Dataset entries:

%%

-- ==== Sys2Proof/Laws/Tab.lean ====
section
/-! SUPPORT. What a table reads after a write, and that every operation on a table keeps its canonical form. -/

namespace Sys2Proof.Machine

variable {α : Type}

theorem Tab.get_put_same (d : Nat → α) (t : Tab α) (k : Nat) (v : α) : Tab.get d (Tab.put k v t) k = v := by
  induction t with
  | nil => simp [Tab.put, Tab.get]
  | cons x r ih =>
    obtain ⟨j, w⟩ := x
    simp only [Tab.put]
    split
    · simp [Tab.get]
    · split
      · simp [Tab.get]
      · rename_i h1 h2; simp [Tab.get, h2, ih]

theorem Tab.get_put_ne (d : Nat → α) (t : Tab α) {k j : Nat} (v : α) (h : j ≠ k) :
    Tab.get d (Tab.put k v t) j = Tab.get d t j := by
  induction t with
  | nil => simp [Tab.put, Tab.get, h]
  | cons x r ih =>
    obtain ⟨i, w⟩ := x
    simp only [Tab.put]
    split
    · simp [Tab.get, h]
    · split
      · rename_i h1 h2; subst h2; simp [Tab.get, h]
      · simp only [Tab.get, ih]

theorem Tab.get_del_ne (d : Nat → α) (t : Tab α) {k j : Nat} (h : j ≠ k) : Tab.get d (Tab.del k t) j = Tab.get d t j := by
  induction t with
  | nil => rfl
  | cons x r ih =>
    obtain ⟨i, w⟩ := x
    simp only [Tab.del]
    split
    · rename_i h1; subst h1; simp [Tab.get, h, ih]
    · simp only [Tab.get, ih]

theorem Tab.get_del_same (d : Nat → α) (t : Tab α) (k : Nat) : Tab.get d (Tab.del k t) k = d k := by
  induction t with
  | nil => rfl
  | cons x r ih =>
    obtain ⟨i, w⟩ := x
    simp only [Tab.del]
    split
    · exact ih
    · rename_i h1; simp [Tab.get, h1, ih]

/-- A key reads what was last written to it. -/
@[simp] theorem Tab.get_set_same [DecidableEq α] (d : Nat → α) (t : Tab α) (k : Nat) (v : α) :
    Tab.get d (Tab.set d t k v) k = v := by
  unfold Tab.set; split
  · rename_i h; rw [Tab.get_del_same, h]
  · exact Tab.get_put_same d t k v

/-- A write leaves every other key alone. -/
theorem Tab.get_set_ne [DecidableEq α] (d : Nat → α) (t : Tab α) {k j : Nat} (v : α) (h : j ≠ k) :
    Tab.get d (Tab.set d t k v) j = Tab.get d t j := by
  unfold Tab.set; split
  · exact Tab.get_del_ne d t h
  · exact Tab.get_put_ne d t v h

/-- A read after a write, in one equation. -/
theorem Tab.get_set [DecidableEq α] (d : Nat → α) (t : Tab α) (k j : Nat) (v : α) :
    Tab.get d (Tab.set d t k v) j = if j = k then v else Tab.get d t j := by
  split
  · rename_i h; subst h; simp
  · rename_i h; exact Tab.get_set_ne d t v h

/-! ### The canonical form -/

theorem Tab.above_mono [DecidableEq α] (d : Nat → α) {n m : Nat} (h : m ≤ n) (t : Tab α) (ht : Tab.above d n t = true) :
    Tab.above d m t = true := by
  cases t with
  | nil => rfl
  | cons x r =>
    obtain ⟨j, w⟩ := x
    simp only [Tab.above, Bool.and_eq_true, decide_eq_true_eq] at ht ⊢
    exact ⟨⟨by omega, ht.1.2⟩, ht.2⟩

theorem Tab.above_put [DecidableEq α] (d : Nat → α) {n k : Nat} (v : α) (hn : n < k) (hv : v ≠ d k) (t : Tab α)
    (ht : Tab.above d n t = true) : Tab.above d n (Tab.put k v t) = true := by
  induction t generalizing n with
  | nil => simp [Tab.put, Tab.above, hn, hv]
  | cons x r ih =>
    obtain ⟨j, w⟩ := x
    simp only [Tab.above, Bool.and_eq_true, decide_eq_true_eq] at ht
    simp only [Tab.put]
    split
    · rename_i h; simp [Tab.above, hn, hv, h, ht.1.2, ht.2]
    · split
      · rename_i h1 h2; subst h2; simp [Tab.above, hn, hv, ht.2]
      · rename_i h1 h2
        simp only [Tab.above, Bool.and_eq_true, decide_eq_true_eq]
        exact ⟨ht.1, ih (by omega) ht.2⟩

theorem Tab.above_del [DecidableEq α] (d : Nat → α) {n : Nat} (k : Nat) (t : Tab α) (ht : Tab.above d n t = true) :
    Tab.above d n (Tab.del k t) = true := by
  induction t generalizing n with
  | nil => rfl
  | cons x r ih =>
    obtain ⟨j, w⟩ := x
    simp only [Tab.above, Bool.and_eq_true, decide_eq_true_eq] at ht
    simp only [Tab.del]
    split
    · exact ih (Tab.above_mono d (by omega) r ht.2)
    · simp only [Tab.above, Bool.and_eq_true, decide_eq_true_eq]; exact ⟨ht.1, ih ht.2⟩

theorem Tab.wf_of_above [DecidableEq α] (d : Nat → α) {n : Nat} (t : Tab α) (ht : Tab.above d n t = true) : Tab.wf d t = true := by
  cases t with
  | nil => rfl
  | cons x r =>
    obtain ⟨j, w⟩ := x
    simp only [Tab.above, Tab.wf, Bool.and_eq_true, decide_eq_true_eq] at ht ⊢
    exact ⟨ht.1.2, ht.2⟩

theorem Tab.wf_put [DecidableEq α] (d : Nat → α) (k : Nat) (v : α) (hv : v ≠ d k) (t : Tab α) (ht : Tab.wf d t = true) :
    Tab.wf d (Tab.put k v t) = true := by
  cases t with
  | nil => simp [Tab.put, Tab.wf, Tab.above, hv]
  | cons x r =>
    obtain ⟨j, w⟩ := x
    simp only [Tab.wf, Bool.and_eq_true, decide_eq_true_eq] at ht
    simp only [Tab.put]
    split
    · rename_i h; simp [Tab.wf, Tab.above, hv, h, ht.1, ht.2]
    · split
      · rename_i h1 h2; subst h2; simp [Tab.wf, hv, ht.2]
      · rename_i h1 h2
        simp only [Tab.wf, Bool.and_eq_true, decide_eq_true_eq]
        exact ⟨ht.1, Tab.above_put d v (by omega) hv r ht.2⟩

theorem Tab.wf_del [DecidableEq α] (d : Nat → α) (k : Nat) (t : Tab α) (ht : Tab.wf d t = true) : Tab.wf d (Tab.del k t) = true := by
  cases t with
  | nil => rfl
  | cons x r =>
    obtain ⟨j, w⟩ := x
    simp only [Tab.wf, Bool.and_eq_true, decide_eq_true_eq] at ht
    simp only [Tab.del]
    split
    · exact Tab.wf_of_above d _ (Tab.above_del d k r ht.2)
    · simp only [Tab.wf, Bool.and_eq_true, decide_eq_true_eq]; exact ⟨ht.1, Tab.above_del d k r ht.2⟩

/-- A write keeps the canonical form. -/
theorem Tab.wf_set [DecidableEq α] (d : Nat → α) (t : Tab α) (k : Nat) (v : α) (ht : Tab.wf d t = true) :
    Tab.wf d (Tab.set d t k v) = true := by
  unfold Tab.set; split
  · exact Tab.wf_del d k t ht
  · rename_i h; exact Tab.wf_put d k v h t ht

theorem Tab.above_filter [DecidableEq α] (d : Nat → α) {n : Nat} (p : Nat × α → Bool) (t : Tab α) (ht : Tab.above d n t = true) :
    Tab.above d n (t.filter p) = true := by
  induction t generalizing n with
  | nil => rfl
  | cons x r ih =>
    obtain ⟨j, w⟩ := x
    simp only [Tab.above, Bool.and_eq_true, decide_eq_true_eq] at ht
    simp only [List.filter_cons]
    split
    · simp only [Tab.above, Bool.and_eq_true, decide_eq_true_eq]; exact ⟨ht.1, ih ht.2⟩
    · exact ih (Tab.above_mono d (by omega) r ht.2)

/-- Dropping entries keeps the canonical form. -/
theorem Tab.wf_filter [DecidableEq α] (d : Nat → α) (p : Nat × α → Bool) (t : Tab α) (ht : Tab.wf d t = true) :
    Tab.wf d (t.filter p) = true := by
  cases t with
  | nil => rfl
  | cons x r =>
    obtain ⟨j, w⟩ := x
    simp only [Tab.wf, Bool.and_eq_true, decide_eq_true_eq] at ht
    simp only [List.filter_cons]
    split
    · simp only [Tab.wf, Bool.and_eq_true, decide_eq_true_eq]; exact ⟨ht.1, Tab.above_filter d p r ht.2⟩
    · exact Tab.wf_of_above d _ (Tab.above_filter d p r ht.2)

/-- A key above which the table starts reads its default. -/
theorem Tab.get_of_above [DecidableEq α] (d : Nat → α) {n k : Nat} (t : Tab α) (ht : Tab.above d n t = true) (hk : k ≤ n) :
    Tab.get d t k = d k := by
  induction t generalizing n with
  | nil => rfl
  | cons x r ih =>
    obtain ⟨j, w⟩ := x
    simp only [Tab.above, Bool.and_eq_true, decide_eq_true_eq] at ht
    have : k ≠ j := by omega
    simp only [Tab.get, this, if_false]
    exact ih ht.2 (by omega)

theorem Tab.ext_above [DecidableEq α] (d : Nat → α) {n : Nat} (t u : Tab α) (ht : Tab.above d n t = true)
    (hu : Tab.above d n u = true) (h : ∀ k, Tab.get d t k = Tab.get d u k) : t = u := by
  induction t generalizing n u with
  | nil =>
    cases u with
    | nil => rfl
    | cons y v =>
      obtain ⟨j, w⟩ := y
      simp only [Tab.above, Bool.and_eq_true, decide_eq_true_eq] at hu
      have := h j; simp [Tab.get] at this; exact absurd this.symm hu.1.2
  | cons x r ih =>
    obtain ⟨i, a⟩ := x
    simp only [Tab.above, Bool.and_eq_true, decide_eq_true_eq] at ht
    cases u with
    | nil => have := h i; simp [Tab.get] at this; exact absurd this ht.1.2
    | cons y v =>
      obtain ⟨j, w⟩ := y
      simp only [Tab.above, Bool.and_eq_true, decide_eq_true_eq] at hu
      have hij : i = j := by
        rcases Nat.lt_trichotomy i j with hlt | heq | hgt
        · have := h i
          simp only [Tab.get, if_true, Nat.ne_of_lt hlt, if_false] at this
          rw [Tab.get_of_above d v hu.2 (by omega)] at this
          exact absurd this ht.1.2
        · exact heq
        · have := h j
          simp only [Tab.get, if_true, Nat.ne_of_lt hgt, if_false] at this
          rw [Tab.get_of_above d r ht.2 (by omega)] at this
          exact absurd this.symm hu.1.2
      subst hij
      have hv := h i
      simp only [Tab.get, if_true] at hv
      subst hv
      congr 1
      refine ih v ht.2 hu.2 fun k => ?_
      by_cases hk : k = i
      · subst hk; rw [Tab.get_of_above d r ht.2 (by omega), Tab.get_of_above d v hu.2 (by omega)]
      · have := h k; simpa [Tab.get, hk] using this

/-- Reading a table filtered by its keys. -/
theorem Tab.get_filter (d : Nat → α) (p : Nat → Bool) (t : Tab α) (k : Nat) :
    Tab.get d (t.filter fun x => p x.1) k = if p k then Tab.get d t k else d k := by
  induction t with
  | nil => simp [Tab.get]
  | cons x r ih =>
    obtain ⟨j, v⟩ := x
    simp only [List.filter_cons]
    by_cases h : p j
    · simp only [h, if_true, Tab.get]
      by_cases e : k = j
      · subst e; simp [h]
      · simp [e, ih]
    · simp only [h, Tab.get]
      by_cases e : k = j
      · subst e; simp [h, ih]
      · simp [e, ih]

end Sys2Proof.Machine
end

%%

▶ _EXERCISE OBJECTIVE_:
Copy exactly the line that contains "induction t generalizing n u with" and every line after it, up to and including the last line of the records.

▶ _RESPONSE_:
  induction t generalizing n u with
  | nil =>
    cases u with
    | nil => rfl
    | cons y v =>
      obtain ⟨j, w⟩ := y
      simp only [Tab.above, Bool.and_eq_true, decide_eq_true_eq] at hu
      have := h j; simp [Tab.get] at this; exact absurd this.symm hu.1.2
  | cons x r ih =>
    obtain ⟨i, a⟩ := x
    simp only [Tab.above, Bool.and_eq_true, decide_eq_true_eq] at ht
    cases u with
    | nil => have := h i; simp [Tab.get] at this; exact absurd this ht.1.2
    | cons y v =>
      obtain ⟨j, w⟩ := y
      simp only [Tab.above, Bool.and_eq_true, decide_eq_true_eq] at hu
      have hij : i = j := by
        rcases Nat.lt_trichotomy i j with hlt | heq | hgt
        · have := h i
          simp only [Tab.get, if_true, Nat.ne_of_lt hlt, if_false] at this
          rw [Tab.get_of_above d v hu.2 (by omega)] at this
          exact absurd this ht.1.2
        · exact heq
        · have := h j
          simp only [Tab.get, if_true, Nat.ne_of_lt hgt, if_false] at this
          rw [Tab.get_of_above d r ht.2 (by omega)] at this
          exact absurd this.symm hu.1.2
      subst hij
      have hv := h i
      simp only [Tab.get, if_true] at hv
      subst hv
      congr 1
      refine ih v ht.2 hu.2 fun k => ?_
      by_cases hk : k = i
      · subst hk; rw [Tab.get_of_above d r ht.2 (by omega), Tab.get_of_above d v hu.2 (by omega)]
      · have := h k; simpa [Tab.get, hk] using this

/-- Reading a table filtered by its keys. -/
theorem Tab.get_filter (d : Nat → α) (p : Nat → Bool) (t : Tab α) (k : Nat) :
    Tab.get d (t.filter fun x => p x.1) k = if p k then Tab.get d t k else d k := by
  induction t with
  | nil => simp [Tab.get]
  | cons x r ih =>
    obtain ⟨j, v⟩ := x
    simp only [List.filter_cons]
    by_cases h : p j
    · simp only [h, if_true, Tab.get]
      by_cases e : k = j
      · subst e; simp [h]
      · simp [e, ih]
    · simp only [h, Tab.get]
      by_cases e : k = j
      · subst e; simp [h, ih]
      · simp [e, ih]

end Sys2Proof.Machine
end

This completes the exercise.